/-- SER writes the next digest byte (R200). -/
theorem ser_movesOn (hv : ValidCommand s) (hops : KeepsOperands s u) (hc : CommandLoaded u)
    (ha : Accessed s u u.sidx.toNat) (hl : LegalAt u .ser) (h : ComputedAt s k u .ser) : MovesOn s u .ser := by
  obtain ⟨⟨hle, _⟩, _⟩ := hl
  have hhash : u.hash = hashAfter (message s) (pad (message s)).length := h
  have hlt : u.sidx.toNat < 32 := Nat.lt_succ_of_le hle
  have hsucc : (u.sidx + 1).toNat = u.sidx.toNat + 1 := by bv_omega
  have haddr := serAddress_eq_dstAddr hv hops hc hlt
  have hadmitted : writable u.platform u.serAddress = true := by
    rw [hops.platform, haddr]
    exact hv.writesAdmitted _ hlt
  have hbyte : (sha256 (message s))[u.sidx.toNat]? = some u.serByte := by
    rw [← serialize_hashAfter_all, ← hhash, serByte_eq_serialize hlt]
  have ha' := ha.serialized haddr hbyte
  have he := exec_ser_write hadmitted
  by_cases hlast : u.sidx = 31
  · have hidx : u.sidx.toNat = 31 := by simp [hlast]
    rw [hidx] at ha'
    refine movesOn_of (k := 0) .finish he (if_pos hlast) ha' trivial ?_
    simp only [stepsLeftAt, hidx]
  · rw [← hsucc] at ha'
    refine movesOn_of (k := 0) .ser he (if_neg hlast) ha' hhash ?_
    simp only [stepsLeftAt, State.serialized_sidx, hsucc]
    omega

/-- FINISH ends the computation (R201). -/
theorem finish_movesOn (ha : Accessed s u 32) (hrem : u.rem = 0) : MovesOn s u .finish :=
  movesOn_of (k := 0) .idle (exec_finish u) rfl ha.of_eq ⟨rfl, hrem⟩ rfl

end

end Sys2Proof.Machine
end

section
/-! SUPPORT. A valid command's computation from START to FINISH (R58, R100, R108, R109). -/

namespace Sys2Proof.Machine

/-! ### Every step -/

/-- `u` is a state of the computation that the START in `s` began: both invariants hold, nothing else is to happen, the
operands are those of `s`, and the computation is on course. -/
structure Computing (s u : State) : Prop where
  phaseInv : PhaseInv u
  commandInv : CommandInv u
  agenda : u.agenda = []
  operands : KeepsOperands s u
  onCourse : OnCourse s u

/-- The micro-operations leave the agenda alone. -/
theorem turn_agenda {p : Phase} {s t : State} (h : exec p.instr s = .next t) : t.agenda = s.agenda := by
  obtain ⟨u, new, hrun⟩ := turn_runsApartFromPort p s
  obtain rfl := Host.Outcome.next.inj (hrun.exec_eq.symm.trans h)
  rfl

section
variable {s u : State}

/-- The turn of every phase of a valid computation moves it on. -/
theorem Computing.movesOn (hv : ValidCommand s) (h : Computing s u) (hidle : u.phase ≠ .idle) : MovesOn s u u.phase := by
  have hb : u.busy = true := h.phaseInv.busy_iff.mpr hidle
  have hc := h.commandInv.commandLoaded hb
  have hl := h.phaseInv.legalAt rfl
  have hr := h.commandInv.readAt hb rfl
  have hfill := h.phaseInv.fill_le
  have hops := h.operands
  obtain ⟨ha, k, hk⟩ := h.onCourse
  cases hp : u.phase <;> rw [hp] at hl hr ha hk
  case idle => exact absurd hp hidle
  case init => exact init_movesOn hops ha hr
  case fetch => exact fetch_movesOn hv hops hc ha hp hfill hl hk
  case pad80 =>
    obtain ⟨⟨hrem, _⟩, _⟩ := hr
    exact pad80_movesOn ha hl hrem hk
  case padz => exact padz_movesOn ha hfill hl hk
  case padlen => exact padlen_movesOn hops hc ha hl hk
  case wload => exact wload_movesOn ha hl hk
  case wexp => exact wexp_movesOn ha hl hk
  case seed => exact seed_movesOn ha hk
  case round => exact round_movesOn ha hl hk
  case addbk => exact addbk_movesOn ha hk
  case next => exact next_movesOn ha hk
  case ser => exact ser_movesOn hv hops hc ha hl hk
  case finish =>
    obtain ⟨_, hpadded⟩ := hl
    exact finish_movesOn ha (hr hpadded)

/-- Every step of a valid computation before its end is one of the steps left and keeps it one. -/
theorem Computing.step_computing (hv : ValidCommand s) (h : Computing s u) (hidle : u.phase ≠ .idle) :
    ∃ t, step u = .next t ∧ Computing s t ∧ t.stepsLeft + 1 = u.stepsLeft := by
  obtain ⟨t, he, hcourse, hsteps⟩ := h.movesOn hv hidle
  have hstep : step u = .next t := (step_of_agenda_nil h.agenda).trans he
  obtain ⟨t', he', hkeep⟩ := turn_keepsOperands u.phase u
  obtain rfl : t' = t := Host.Outcome.next.inj (he'.symm.trans he)
  obtain ⟨hplat, hsrc, hlen, hdst⟩ := h.operands
  exact ⟨t', hstep, {
    phaseInv := stepKeepsPhaseInvariant u t' h.phaseInv hstep
    commandInv := stepKeepsCommandInvariant u t' h.phaseInv h.commandInv hstep
    agenda := (turn_agenda he).trans h.agenda
    operands := ⟨hkeep.platform.trans hplat, hkeep.src.trans hsrc, hkeep.len.trans hlen, hkeep.dst.trans hdst⟩
    onCourse := hcourse }, hsteps⟩

theorem stepsLeft_of_idle (h : u.phase = .idle) : u.stepsLeft = 0 := by rw [State.stepsLeft, h, stepsLeftAt]

/-- Within its steps left a valid computation runs without a stop. -/
theorem Computing.runs (hv : ValidCommand s) {n : Nat} (h : Computing s u) (hn : n ≤ u.stepsLeft) :
    ∃ t, runSteps n u = .next t ∧ Computing s t ∧ t.stepsLeft + n = u.stepsLeft := by
  induction n generalizing u with
  | zero => exact ⟨u, rfl, h, rfl⟩
  | succ n ih =>
    have hidle : u.phase ≠ .idle := fun hp => by simp [stepsLeft_of_idle hp] at hn
    obtain ⟨u', hstep, h', hsteps⟩ := h.step_computing hv hidle
    obtain ⟨t, hrun, ht, hleft⟩ := ih h' (by omega)
    exact ⟨t, by rw [runSteps_succ_of_step hstep, hrun], ht, by omega⟩

end

/-! ### From START -/

/-- START refuses no valid command (R100, R221, R259). -/
theorem startRefusal_of_validOperands {s : State} (h : ValidOperands s) : s.startRefusal = none := by
  have hsrc : s.startSrc = srcAddr s := truncAddr_toNat _ _
  have hdst : s.startDst = dstAddr s := truncAddr_toNat _ _
  obtain ⟨hlength, hmessage, hdigest, hdisjoint⟩ := h
  have hV1 : s.lengthTooLarge = false := decide_eq_false (by omega)
  have hV4 : s.messageWraps = false := decide_eq_false (by omega)
  have hV4' : s.digestWraps = false := decide_eq_false (by omega)
  have hV5 : s.rangesOverlap = false := by
    simp only [State.rangesOverlap, hsrc, hdst, Bool.and_eq_false_iff, decide_eq_false_iff_not]
    omega
  simp only [State.startRefusal, hV1, hV4, hV4', hV5, Bool.false_eq_true, if_false]

theorem exec_start {s : State} {d : Word} (hb : s.busy = false) (hd : d.toNat % 2 = 1) (h : ValidOperands s) :
    exec (.wrCtrl d) s = .next s.started := by
  have hbit : startBit d = true := by rw [startBit_eq, decide_eq_true hd]
  simp only [exec_wrCtrl, hb, Bool.false_eq_true, if_false, hbit, if_true, start, startRefusal_of_validOperands h]

/-- An accepted START with the counters it leaves alone set to 0, which no step reads before it writes them. -/
def State.startedClear (s : State) : State := { s.started with fill := 0, t := 0, sidx := 0 }

theorem startedClear_twins (s : State) : Twins s.startedClear s.started := ⟨rfl, rfl, rfl, rfl, rfl⟩

section
variable (s : State)

@[simp] theorem State.startedClear_phase : s.startedClear.phase = .init := rfl
@[simp] theorem State.startedClear_fill : s.startedClear.fill = 0 := rfl
@[simp] theorem State.startedClear_t : s.startedClear.t = 0 := rfl
@[simp] theorem State.startedClear_sidx : s.startedClear.sidx = 0 := rfl
@[simp] theorem State.startedClear_rem : s.startedClear.rem = s.len := rfl
@[simp] theorem State.startedClear_trace : s.startedClear.trace = s.trace := rfl

theorem startedClear_accessed : Accessed s s.startedClear 0 where
  shown := by simp [digestWrites, messageReads]
  written := by simp
  frame _ _ := rfl

end

/-- A valid command begins a computation (R100). -/
theorem startedClear_computing {s : State} (hv : ValidCommand s) (hagenda : s.agenda = []) :
    Computing s s.startedClear := by
  have hstarted := started_commandInv hv.platform (startRefusal_of_validOperands hv.operands)
  exact {
    phaseInv := phaseInv_of_busy rfl (by simp)
      ⟨fun _ => rfl, by simp, by simp, by simp, truncAddr_lt _ _, truncAddr_lt _ _⟩ trivial
    commandInv := commandInv_of_keepsCommand (s := s.started) hv.platform (hstarted.commandLoaded rfl) rfl
    agenda := hagenda
    operands := ⟨rfl, rfl, rfl, rfl⟩
    onCourse := ⟨startedClear_accessed s, 0, trivial⟩ }

theorem startedClear_stepsLeft (s : State) : s.startedClear.stepsLeft = stepCount s.len.toNat := rfl

/-- Every state that the computation of a valid command reaches, apart from counters that are not read (R108). -/
theorem computation_reaches {s : State} (hv : ValidCommand s) (hagenda : s.agenda = []) {n : Nat}
    (hn : n ≤ stepCount s.len.toNat) :
    ∃ t u, runSteps n s.started = .next t ∧ Twins u t ∧ Computing s u ∧ u.stepsLeft + n = stepCount s.len.toNat := by
  rw [← startedClear_stepsLeft] at hn ⊢
  obtain ⟨u, hrun, hu, hleft⟩ := (startedClear_computing hv hagenda).runs hv hn
  obtain ⟨t, hrun', htwins⟩ := (startedClear_twins s).runSteps_alike hrun
  exact ⟨t, u, hrun', htwins, hu, hleft⟩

Activity:
From the records, copy out each line that includes the string "hadmitted".

Worked solution:
  have hadmitted : writable u.platform u.serAddress = true := by
  have he := exec_ser_write hadmitted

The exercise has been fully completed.